Daniel wonders how long it took Jack to make those gestures look natural, whether Jack actually wants to be doing what he's doing, whether it's a choice Jack's learned to live with or one he actually wanted to make. He wonders about Jack's ex, the woman who probably would have been his wife if Jack had met her after the Active Duty Marriage Act had been passed, if the ADMA had been passed before the death of the child Jack has never told anyone but Daniel about. He wonders what choices Jack has made that he's learned to live with, and what choices weren't choices at all, and what things Jack does because he can't think of any other way to get around them.
He thinks about all the things Jack has given him over the years, all the tiny small ways Jack has shown his affection and his care, all the ways Jack has smoothed his path and made his life easier. For all of them, really. SG-1. We merry few, we band of brothers, bonded and eternal the way fraternitas is intended to create, a group of people who'd live for each other and die for each other and do it all out of love.
There's all kinds of love. He's starting to finally realize that.
In the locker room, Captain Ryerson snaps a towel at Daniel's ass as he's coming out of the shower.
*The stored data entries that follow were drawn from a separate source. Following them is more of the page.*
-- ==== Sys2Proof/Machine/Spindle.lean ====
section
/-! DEFINITION. Machine/Spindle.lean: the time base, alignment, PTP, freezes, refresh, turn boundaries and the loss of members
(R33, R45 to R91, R502 to R505). -/

namespace Sys2Proof.Machine

/-- Change the SPN block. -/
def State.updSpn (s : State) (f : Spn → Spn) : State := { s with spn := f s.spn }

/-! ### Alignment (R81 to R83) -/

/-- SPIN_CLK_QUALIFIED: after 1,000 good edges the counter starts at 0 and the PLLs begin to lock (R81, R552, R555). -/
def execSpinClkQualified (s : State) : Host.Outcome State Fault Refusal :=
  match s.spn.align with
  | .qualifying => if s.perst then .next s else
    .next (s.updSpn fun x => { x with
      clk := true, pos := 0, lastBoundary := 0, align := .locking, locked := false, releaseAfter := some 0 })
  | _ => .next s

/-- Ticks within which every PLL locks (R81). -/
def lockTicks : Nat := 20000

/-- PLL_LOCK_TIMEOUT: a PLL not locked 20,000 ticks after P_q sets ALIGN_FAIL (R81). -/
def execPllLockTimeout (s : State) : Host.Outcome State Fault Refusal :=
  match s.spn.align with
  | .locking => if !s.spn.locked && decide (lockTicks ≤ s.pos) then .next (s.updSpn fun x => { x with align := .failed }) else .next s
  | _ => .next s

/-- ALIGN_RELEASE: at the first multiple of 100 after all PLLs lock, reset is released in every domain; after a repeat or the lock
itself the edge lies strictly later, after an adoption it is the first of the new numbering (R81 to R83, R565). -/
def execAlignRelease (s : State) : Host.Outcome State Fault Refusal :=
  match s.spn.align with
  | .locking =>
    if s.pos % 100 == 0 && (match s.spn.releaseAfter with | some p => decide (p < s.pos) | none => true) &&
       (s.spn.locked || decide (s.pos ≤ lockTicks + 100)) then
      .next (s.updSpn fun x => { x with align := .released x.pos, locked := true, releaseAfter := none })
    else .next s
  | _ => .next s

/-- FIFO_CHECK at A + 100: a difference repeats the sequence from the release step at the next alignment edge, three times at most;
then ALIGN_FAIL (R82). -/
def execFifoCheck (matching : Bool) (s : State) : Host.Outcome State Fault Refusal :=
  match s.spn.align with
  | .released a =>
    if s.pos < a + 100 then .next s
    else if matching then .next (s.updSpn fun x => { x with align := .checked a, alignRepeats := 0 })
    else if s.spn.alignRepeats < 3 then .next (s.updSpn fun x => { x with
      align := .locking, alignRepeats := x.alignRepeats + 1, releaseAfter := some x.pos })
    else .next (s.updSpn fun x => { x with align := .failed })
  | _ => .next s

/-- CXL_TRAINING_START at A + 200 (R81, R552). -/
def execCxlTrainingStart (s : State) : Host.Outcome State Fault Refusal :=
  match s.spn.align with
  | .checked a => if s.pos < a + 200 then .next s else .next (s.updSpn fun x => { x with align := .done })
  | _ => .next s

/-- The engine is quiet (R53). -/
def State.quiet (s : State) : Bool :=
  (List.range 8).all (fun t => t == 0 || match (s.tenant t).state with
    | .running => false | .suspended => false | .removing => false | _ => true) &&
  !s.progs.any (fun r => s.groupOwner r.group == 0) && !s.loads.any (fun l => l.tenant == 0) && (Tab.look [] s.ring.macros 0).isEmpty &&
  (List.range 32).all (fun d => (s.work 0 d).isEmpty) && s.agg.rounds.all (fun e => e.2.state == .free) &&
  s.spn.barriers.isEmpty && s.jig.commit.isNone

/-- A recorded position in a new numbering. -/
def rebase (old new p : Nat) : Nat := ((p : Int) + (new : Int) - (old : Int)).toNat

/-- The engine may adopt a position: it is quiet, not frozen, and its alignment has not failed, which only a reset clears (R82, R83,
R95). -/
def State.mayAdopt (s : State) : Bool := s.quiet && !s.frozen && s.spn.align != .failed

/-- Adopting a position (R83): the count goes on from it, times that run keep their length, and the alignment sequence repeats
from the release step, with the work clocks frozen meanwhile (`State.realigning`). -/
def State.adopt (s : State) (p : Nat) : State :=
  let m := rebase s.pos p
  let frame := p / 2 ^ s.spn.k / 8
  let s := { s with
    dbg := { s.dbg with
      host := { s.dbg.host with lastBeat := m s.dbg.host.lastBeat, lostAt := m s.dbg.host.lostAt, downAt := s.dbg.host.downAt.map m }
      fw := { s.dbg.fw with loading := s.dbg.fw.loading.map (fun (c, v, a, q) => (c, v, a, m q)) } }
    sec := { s.sec with lastFail := s.sec.lastFail.map m }
    pwr := { s.pwr with lastThermal := m s.pwr.lastThermal, lastLoop := frame, tripFrame := 0 } }
  s.updSpn fun x => { x with
    pos := p, lastBoundary := p / 2 ^ x.k * 2 ^ x.k, epochSet := true, align := .locking, alignRepeats := 0, releaseAfter := none,
    ptpTime := x.ptpTime.map (fun (t, q) => (t, m q)), ptpReady := x.ptpReady.map m, ptpUpdated := m x.ptpUpdated, refresh := [] }

/-- SPN_EPOCH: the write is taken where the engine is quiet and MASTER with SYNC, and EPOCH is a multiple of 100; otherwise it is
discarded and EPOCH_ERR sets (R52). -/
def execSpnEpochWrite (fn : FnId) (value : Word64) (s : State) : Host.Outcome State Fault Refusal :=
  .next <| s.ifWritable fun s =>
    if fn.val != 0 then s.windowMiss fn.val 0x00100018 true
    else
      let e := bits value.toNat 0 63
      if e % 100 == 0 && s.spn.role == .master && s.jig.cfg.spindle.epoch == .sync && s.quiet then
        s.updSpn fun x => { x with epoch := e, arm := x.arm || bitAt value.toNat 63 }
      else s.updSpn fun x => { x with epochErr := true }

/-- SPIN_SYNC_EDGE: with ARM set, the quiet engine adopts EPOCH as the position of this tick and clears ARM (R52, R83). An edge that
comes while the engine is no longer quiet or no longer MASTER is ignored and ARM stays set for a later one (DESIGN CHOICE:
notes/assumptions/44.md). -/
def execSpinSyncEdge (s : State) : Host.Outcome State Fault Refusal :=
  if s.spn.arm && s.spn.role == .master && s.mayAdopt then
    .next ((s.adopt s.spn.epoch).updSpn fun x => { x with arm := false })
  else .next s

/-- This member's upstream ports in the tree in use (R55, R58). -/
def State.upstream (s : State) : Option Nat × Option Nat :=
  let u := s.routeSet.upstream.getD s.jig.me {}
  if s.spn.standbyTree then (u.standbyPri, u.standbySec) else (u.pri, u.sec)

/-- The engine's PTP time now, in ns (R54). -/
def State.ptpNow (s : State) : Option Nat := s.spn.ptpTime.map (fun (t, q) => t + 10 * (s.pos - q))

/-- PTP_MESSAGE: the time of day received on the jig's PTP port in its domain, timestamped; the slave-only clock answers with a delay
request (R54). -/
def execPtpMessage (p : PortId) (domain timeNs : Nat) (s : State) : Host.Outcome State Fault Refusal :=
  let j := s.jig.cfg.spindle
  if s.jig.loaded && s.spn.role == .master && j.epoch == .ptp && p.val == j.ptpPort && domain == j.ptpDomain &&
     (s.port p.val).state == 1 && !s.frozen then
    .next ((s.updSpn fun x => { x with ptpTime := some (timeNs, x.pos), ptpReady := some (x.ptpReady.getD x.pos) }).emit
      (.ptpDelayReq p.val))
  else .next s

/-- PTP time in ticks, rounded up to a multiple of 100 (R54). -/
def ptpTicks (ns : Nat) : Nat := ceilDiv ns 1000 * 100

/-- PTP_ADOPT: a single engine that is MASTER with PTP adopts the received time once, at an alignment edge strictly later than the
first PTP time since its jig took effect, while it is quiet (R54, R83, R565). -/
def execPtpAdopt (s : State) : Host.Outcome State Fault Refusal :=
  match s.ptpNow, s.spn.ptpReady with
  | some ns, some q =>
    if s.jig.loaded && s.bigE == 1 && s.spn.role == .master && s.jig.cfg.spindle.epoch == .ptp && !s.spn.epochSet &&
       s.pos % 100 == 0 && decide (q < s.pos) && s.mayAdopt then .next (s.adopt (ptpTicks ns))
    else .next s
  | _, _ => .next s

/-- PTP_OFFSET_UPDATE: once per second, PTP time minus Spindle time in ns (R54). -/
def execPtpOffsetUpdate (s : State) : Host.Outcome State Fault Refusal :=
  match s.ptpNow with
  | some ns =>
    if s.spn.epochSet && decide (s.spn.ptpUpdated + secondTicks ≤ s.pos) then
      .next (s.updSpn fun x => { x with ptpOffset := (ns : Int) - 10 * x.pos, ptpUpdated := x.pos })
    else .next s
  | none => .next s

/-- Link delays as alignment measures them, half of each round trip in ps (R56). -/
def State.setDelays (s : State) (l : List (PortId × Nat)) : State :=
  s.updSpn fun x => { x with linkDelay := l.foldl (fun m d => Tab.put none m d.1.val (some (d.2 / 2))) x.linkDelay }

/-- The upstream port in use. -/
def State.upstreamPort (s : State) : Option Nat := if s.spn.source = .secondary then s.upstream.2 else s.upstream.1

/-- The measured delay of a port in ps. -/
def State.delayOf (s : State) (p : Nat) : Nat := (Tab.look none s.spn.linkDelay p).getD 0

/-- The position that a follower takes up: the upstream neighbour's, corrected for the measured delay of 10,000 ps a tick, at the
next alignment edge (R51, R83; DEDUCED for the rounding, notes/assumptions/27.md). -/
def followPosition (pos delayPs : Nat) : Nat := ceilDiv (pos + delayPs / 10000) 100 * 100

/-- Both upstream links of a follower are among the links measured (R56). -/
def State.measuresBoth (s : State) (l : List (PortId × Nat)) : Bool :=
  match s.upstream with
  | (some a, some b) => l.any (fun d => d.1.val == a) && l.any (fun d => d.1.val == b)
  | _ => false

/-- ASSEMBLY_ALIGNMENT (R33, R54, R56, R83, R479): a quiet follower with a locked upstream measures the round trips of both upstream
links and adopts the upstream neighbour's position, corrected for the delay, where its firmware class, composition hash and
measurement are the coordinator's; a member that differs is refused with CFG_MISMATCH and does not join, and one that is lost or has
stopped needs a COLD reset first (R45). The coordinator, once its own position is set or a PTP time has come, ends alignment by
signing an assembly attestation. -/
def execAssemblyAlignment (pos : Nat) (fwClass : Nat) (composition measurement : Digest) (roundTrips : List (PortId × Nat))
    (s : State) : Host.Outcome State Fault Refusal :=
  if !s.jig.loaded || s.bigE < 2 || !s.mayAdopt || s.spn.stopped || s.spn.lost.contains s.jig.me then .next s
  else if s.spn.role == .follower then
    if fwClass != s.dbg.fw.fwClass || composition != compositionHash s.jig.cfg.assembly || measurement != s.jig.measurement then
      .next ((s.updJigAlign false .cfgMismatch).emit (.alignRefused .cfgMismatch))
    else if s.spn.locked && s.spn.source != .holdover && s.measuresBoth roundTrips then
      let s := s.setDelays roundTrips
      let d := s.delayOf (s.upstreamPort.getD 0)
      let s := (s.adopt (followPosition pos d)).updSpn fun x => { x with phasePs := d }
      .next ((s.updJigAlign false s.jig.lastStatus).sendDevice (.aligned s.jig.me))
    else .next s
  else if s.spn.role == .master then
    let s1 := (s.setDelays roundTrips).updJigAlign false s.jig.lastStatus
    match s.jig.cfg.spindle.epoch, s.ptpNow with
    | .ptp, some ns => if s.spn.epochSet then .next s1.signAssembly else .next (s1.adopt (ptpTicks ns)).signAssembly
    | .ptp, none => .next s
    | _, _ => if s.spn.epochSet then .next s1.signAssembly else .next s
  else .next s

/-- TIMING_FRAME: a follower keeps measuring its upstream links, and corrects its phase at turn boundaries only; otherwise the frame is
answered in slot 0, but not by an engine that has lost its SPIN_CLK (R56, R59, R67). -/
def execTimingFrame (p : PortId) (roundTripPs : Nat) (pos : Nat) (s : State) : Host.Outcome State Fault Refusal :=
  if (s.port p.val).role != 1 || (s.port p.val).state != 1 then .next s
  else
    let s1 := s.rxFrame p.val (s.otherBytes p.val)
    if s.spn.role == .follower && (s.upstream.1 == some p.val || s.upstream.2 == some p.val) then
      .next (s1.updSpn fun x => { x with linkDelay := Tab.put none x.linkDelay p.val (some (roundTripPs / 2)) })
    else if s.spn.clkLostAt.isSome then .next s1
    else .next (s1.sendSlot0 (.timing p.val pos))

/-! ### Sources and their loss (R57 to R59) -/

/-- A follower loses its primary upstream: it holds over and switches to the secondary at the next turn boundary (R57). -/
def State.loseUpstream (s : State) : State :=
  if s.spn.role == .follower && (s.spn.source == .primary || s.spn.source == .secondary) then
    s.updSpn fun x => { x with switchDue := x.source == .primary, source := .holdover, holdoverTurns := 0, locked := false }
  else s

/-- UPSTREAM_LOSS (R57). -/
def execUpstreamLoss (s : State) : Host.Outcome State Fault Refusal := .next s.loseUpstream

/-- HOLDOVER_LIMIT: after 16 turns in holdover a follower stops issue at the next turn boundary (R57). -/
def execHoldoverLimit (s : State) : Host.Outcome State Fault Refusal :=
  if s.spn.role == .follower && s.spn.source == .holdover && decide (16 ≤ s.spn.holdoverTurns) then
    .next (s.updSpn fun x => { x with stopDue := true })
  else .next s

/-- SPIN_CLK_LOSS: the MASTER holds over, stops issue at the next turn boundary and sends no more timing frames (R59). -/
def execSpinClkLoss (s : State) : Host.Outcome State Fault Refusal :=
  let s := s.updSpn fun x => { x with clk := false, clkLostAt := some (x.clkLostAt.getD x.pos) }
  if s.spn.role == .master then
    .next (s.updSpn fun x => { x with source := .holdover, holdoverTurns := 0, locked := false, stopDue := true })
  else if s.spn.source == .ball then .next (s.updSpn fun x => { x with locked := false })
  else .next s

/-- RATIO_SWITCH: the core clock switches at the first alignment edge at or after the boundary (R79). -/
def execRatioSwitch (s : State) : Host.Outcome State Fault Refusal :=
  match s.spn.ratioDue with
  | some (r, b) =>
    if s.due (ceilDiv b 100 * 100) then .next (s.updSpn fun x => { x with ratio := r, ratioDue := none }) else .next s
  | none => .next s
The same kind of flirtation that half the base has stopped offering up to him, a mildly-raucous gesture that says I'm not going to push, but if you're interested --
Daniel catches the towel just before it's about to snap against his skin, the same way he always does, the same way Ryerson was no doubt expecting him to. Then he takes a deep breath, and instead of yanking the towel out of Ryerson's hand and dropping it on the bench, the way he usually does, he tugs on it instead. Gently, like it's a leash, and Ryerson takes a startled step forward and right into Daniel's space.
"There's easier ways of getting my attention, you know," he makes himself say, low and warm and just a little flirty, and Ryerson's face is startled and just a little bit awed as Daniel steps forward and kisses his collarbone. Behind them, someone whistles. "You could just ask."
He can feel Jack watching them, his gaze hot and heavy, but when he looks up, Jack only smiles, tinted with a faint sadness. It makes Daniel want to comfort him, but he doesn't know how, so he just smiles back before he turns away.
*
The little faint frown-lines fade from around Jack's eyes after that, and it's enough of a reward. It isn't that bad, anyway. Maybe it never would have been. It doesn't take long before he starts wondering what took him so long.
Daniel Jackson is an anthropologist. He knows how to blend.